Now in designing a program to get round this,
Amadou faces what looks like Catch-22.

syntax varlist

is out of the question, because those non-variable
names will never get past border control. At the
first such, it's all up. So any program starting with
-syntax varlist- will not work, insofar as the bad
names other than the first just will not be displayed.

Amadou worked that out, and chose

syntax anything

But it looks at first sight as if thereby the programmer
is giving up on nice features that many users exploit
all the time with varlists, such as wildcards and hyphenated lists.

But with -syntax anything- you can have, well, anything
as input.
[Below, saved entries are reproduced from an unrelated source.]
/-- A response to a remote operation as it reaches its source (R284, R287, R288). -/
structure Response where
  id     : OpId
  status : RStatus
  data   : List Byte
  poison : Marks
  deriving DecidableEq, Repr

/-- A line of data as it crosses a wire, with its poison. -/
structure LineData where
  data   : List Byte
  poison : Bool
  deriving DecidableEq, Repr

/-- A line that stands under the identifier of the request for it (R383). -/
structure LineId where
  id : OpId
  pa : Nat
  deriving DecidableEq, Repr

/-- The traffic class (R354) and the identifier (R383) of a line request or write-back. -/
structure LineTag where
  tc : BitVec 2
  id : OpId
  deriving DecidableEq, Repr

/-- The fields of R285 by which an operation is ordered, classed and relayed: `ORD`, `TC`, `SRC`, `DST` and `HOP`. -/
structure Envelope where
  ord : Bool
  tc  : BitVec 2
  src : Nat
  dst : Nat
  hop : Nat
  deriving DecidableEq, Repr

/-- A get or a put that reaches a Grout home (R285, R406): `en` are the byte enables of a write. -/
structure HomeOp where
  src    : Src
  id     : OpId
  env    : Envelope
  pa     : Nat
  data   : List Byte
  en     : List Bool
  poison : Marks
  deriving DecidableEq, Repr

/-- An atomic that reaches a Grout home (R285, R406, R409). -/
structure Atomic where
  src       : Src
  id        : OpId
  env       : Envelope
  pa        : Nat
  size      : Nat
  operand   : List Byte
  comparand : List Byte
  fetching  : Bool
  poison    : Marks
  deriving DecidableEq, Repr

/-- For whom a probe is sent: a requester agent under the identifier of its request, or the home itself (R366, R383), with the traffic
class of the request (R354). -/
inductive ProbeFor where
  | home (tc : BitVec 2)
  | agent (n : Nat) (id : OpId) (tc : BitVec 2)
  deriving DecidableEq, Repr

/-- Answer to a probe (R366). -/
inductive Answer where
  | clean | miss | evicting | forwarded | toHome
  deriving DecidableEq, Repr

/-- Line states of a caching agent (R363). -/
inductive LState where
  | m | o | e | s | i
  deriving DecidableEq, Repr

/-- What the completion of a request says: the state granted, and whether the data comes from an owner (R368), under the identifier of
the request. -/
structure Granted where
  grant     : LState
  fromOwner : Bool
  id        : OpId
  deriving DecidableEq, Repr

/-- The thresholds of `BND_SEC_CTL` by which the securing engine assigns tensors (R592, R605). -/
structure SecLimits where
  dense     : BitVec 8
  smallLog2 : BitVec 8
  deriving DecidableEq, Repr

/-- CXL.cache state of the block for a host line (R379). -/
inductive HState where
  | i | s | e | m
  deriving DecidableEq, Repr

/-- The host's back-invalidate response (R380). -/
inductive BiAnswer where
  | i | s
  deriving DecidableEq, Repr

/-- The snoop that a host read over CXL.mem asks for (R380): none of the line's states changes, the host gets a shared copy, or it gets
the only copy. -/
inductive MemSnp where
  | cur | data | inv
  deriving DecidableEq, Repr

/-- The host's state of a line of device memory (R380): invalid, shared, or any. -/
inductive MemState where
  | i | s | a
  deriving DecidableEq, Repr

/-- What the outer code finds when a stack read returns (R423). The poison pattern itself stands in the stack. -/
inductive ReadOutcome where
  | clean
  | corrected (symbols : Nat)
  | uncorrectable
  deriving DecidableEq, Repr

/-- What a stack shows when it is trained (R414 to R416): height and density codes of R439, metadata support, the
highest rate code that it supports, and for each rate code the channels that fail training. -/
structure StackInfo where
  height   : BitVec 2
  density  : BitVec 2
  metadata : Bool
  maxRate  : Nat
  failing  : List (Nat × Word32)
  deriving DecidableEq, Repr

/-- Place of a DRAM row (R443, R444). -/
structure DramPlace where
  channel : BitVec 5
  pc      : BitVec 1
  bank    : BitVec 4
  row     : BitVec 18
  column  : BitVec 6
  deriving DecidableEq, Repr

/-- Permissions of a translation (R454). -/
structure Perm where
  r : Bool
  w : Bool
  x : Bool
  deriving DecidableEq, Repr

/-- A host translation completion (R460): success with the range in bytes, the permissions and the U bit, or a failure
(Unsupported Request or Completer Abort). -/
inductive XltResult where
  | success (phys : Nat) (range : Nat) (perm : Perm) (untranslatedOnly : Bool)
  | failure
  deriving DecidableEq, Repr

/-- A page-request response (R464, R465). -/
inductive PageResponse where
  | success | invalidRequest | responseFailure
  deriving DecidableEq, Repr

/-- What a Jegon engine places on `REQ` (the port table of file 01, R338, R475). -/
inductive JegonKind where
  | shareRd
  | ownRd
  | writeBack (data : List Byte)
  | get (len : Nat)
  | put (data : List Byte)
  | atomic (gop : Nat) (size : Nat) (operand comparand : List Byte) (fetching : Bool)
  | barrier
  deriving DecidableEq, Repr

/-- A message on `REQ` of a Jegon port: its tag, the context that it acts for (R24), the address-type bit (R475), the
address, the traffic class, the ordered bit and the kind. -/
structure JegonMsg where
  tag        : Nat
  ctx        : Nat
  translated : Bool
  addr       : Nat
  tc         : BitVec 2
  ord        : Bool
  kind       : JegonKind
  deriving DecidableEq, Repr

/-- Resets that the host sends on its link (R506). -/
inductive LinkReset where
  | dlDown | hotReset | cxlReset | secondaryBusReset
  deriving DecidableEq, Repr

/-- Host configuration fields that the rules name (R452, R480, R501, R503). -/
inductive ConfigField where
  | atsEnable (b : Bool)
  | atsStu (v : Nat)
  | pasidEnable (b : Bool)
  | priDisable
  | cacheEnable (b : Bool)
  | memEnable (b : Bool)
  | viralEnable (b : Bool)
  | msixEntry (vector : Nat) (addr : Nat) (data : Word32)
  | msixMask (vector : Nat)
  deriving DecidableEq, Repr

/-- The fields of a capability frame (R563). -/
structure Capability where
  level    : Nat
  laneMask : BitVec 3
  rateMask : BitVec 3
  self     : Nat
  valid    : Bool
  port     : Nat
  deriving DecidableEq, Repr

/-- A message in a data frame of a Bond link (R285, R566): an operation or a response. -/
inductive BondMsg where
  | op (kind : OpKind) (gop : Nat) (ord : Bool) (tc : BitVec 2) (src dst hop : Nat) (offset len : Nat)
       (data comparand : List Byte) (poison : Marks) (id : OpId) (srcPort : Nat) (vc1 : Bool)
  | rsp (dst : Nat) (id : OpId) (srcPort : Nat) (status : RStatus) (data : List Byte) (poison : Marks) (vc1 : Bool)
  deriving DecidableEq, Repr

/-- A frame as the receiver sees it (R566 to R568): outcome of the CRC and of the tag, whether a failed tag is the fourth within 1 s,
`VERSION`, key of the pair, `SEQ`, `ACK`, returned credits and the messages that it carries. -/
structure Frame where
  crcOk   : Bool
  tagOk   : Bool
  fourth  : Bool
  version : Byte
  key     : Bool
  seq     : BitVec 16
  ack     : BitVec 16
  crdVc   : BitVec 4
  crdN    : Nat
  msgs    : List BondMsg
  deriving DecidableEq, Repr

/-- The outcome of keying a Bond port between two Kilns (R642): the partner's chain verifies, its measurement 3, its
`SELF`, and the export master secret of the session as a number. -/
structure Keying where
  chainOk  : Bool
  version  : Nat
  self     : Nat
  secret   : Nat
  deriving DecidableEq, Repr

/-- Level-sensitive inputs of R629, numbered as in `FLT_INPUT_STATE` (R632). -/
inductive InPin where
  | throttleReq | extStop
  | stackHot (n : Nat)
  deriving DecidableEq, Repr

/-- The partitions (file 00). -/
inductive Part where
  | course | plinth | lintel
  deriving DecidableEq, Repr

/-- What leaves a reset (R672). -/
inductive ResetUnit where
  | plinth
  | courses
  | course (c : Nat)
  | jegon (p : Nat)
  deriving DecidableEq, Repr

/-- Where an SPDM request comes from (R640). -/
inductive Transport where
  | doe
  | mctp
  | bond (port : Nat)
  deriving DecidableEq, Repr

/-- An SPDM request as the Kiln takes it: its transport, its session (0 outside a session) and its payload. -/
structure Spdm where
  transport : Transport
  session   : Nat
  payload   : List Byte
  deriving DecidableEq, Repr

/-- Straps (R34, R42). -/
structure Straps where
  feedGroup    : BitVec 6
  sbAddr       : BitVec 7
  kilnRecovery : Bool
  deriving DecidableEq, Repr

/-- Fuse values that the Kiln reads (R635, R636, R638, R702). -/
structure Fuses where
  minVersion   : Nat
  licenseeKey  : Bool
  manuf        : BitVec 11
  deviceSecret : Nat
  deriving DecidableEq, Repr

/-- A Kiln firmware image as the ROM judges it (R635): signature, security version, recovery mark, and its bytes' digest
input. -/
structure KilnImage where
  selfTest  : Bool
  signed    : Bool
  version   : Nat
  recovery  : Bool
  digest    : Nat
  deriving DecidableEq, Repr

/-- The result of a crossing test (R29): the largest count of failed signals in one group of 32, and spares in use. -/
structure CrossTest where
  worst  : Nat
  spares : Nat
  deriving DecidableEq, Repr

/-- DMI operation of the RISC-V Debug Specification (R680): no operation, read, write. -/
inductive DmiOp where
  | nop | read
  | write (v : Word32)
  deriving DecidableEq, Repr

/-- A vendor-defined TDISP message (R653). -/
inductive TdispVendor where
  | slotAssign (pasid : Nat)
  | slotRelease (slot : Nat)
  | granuleSet (first count : Nat) (entry : BitVec 16)
  | ctxCreate (ctx : Nat) (record : Nat)
  | ctxDestroy (ctx : Nat)
  deriving DecidableEq, Repr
You just have to arrange to process it according to
your precise desires. So that -anything- can be, or
can include a varlist, or several varlists interspersed
with other stuff: it's just that -syntax- won't treat it as such.

Enough of the arm-waving. This code sketch shows
one solution to that desire. I loop over the input
with -foreach-, much faster than a -while- and -mac shift-.

*! NJC 1.0.0 19 Sept 2005
program isvar, rclass
      version 8
      syntax anything

      foreach v of local anything {
           capture unab V : `v'
           if _rc == 0 local varlist `varlist' `V'
           else        local badlist `badlist' `v'
      }

      di

      if "`varlist'" != "" {
           local n : word count `varlist'
           local what = plural(`n', "variable")
           di as txt "{p}`what': `varlist'{p_end}"
           return local varlist "`varlist'"
      }

      if "`badlist'" != "" {
           local n : word count `badlist'
           local what = plural(`n', "not variable")
           di as txt "{p}`what': `badlist'{p_end}"
           return local badlist "`badlist'"
      }
end

This isn't a substitute for -checkfor2-. -checkfor2-
bundles three things together, a check for good
and bad variable names, a report on number of
missings and summary statistics for any good
variable names, so the last two things aren't touched.

I couldn't find a -checkfor-, not that that matters.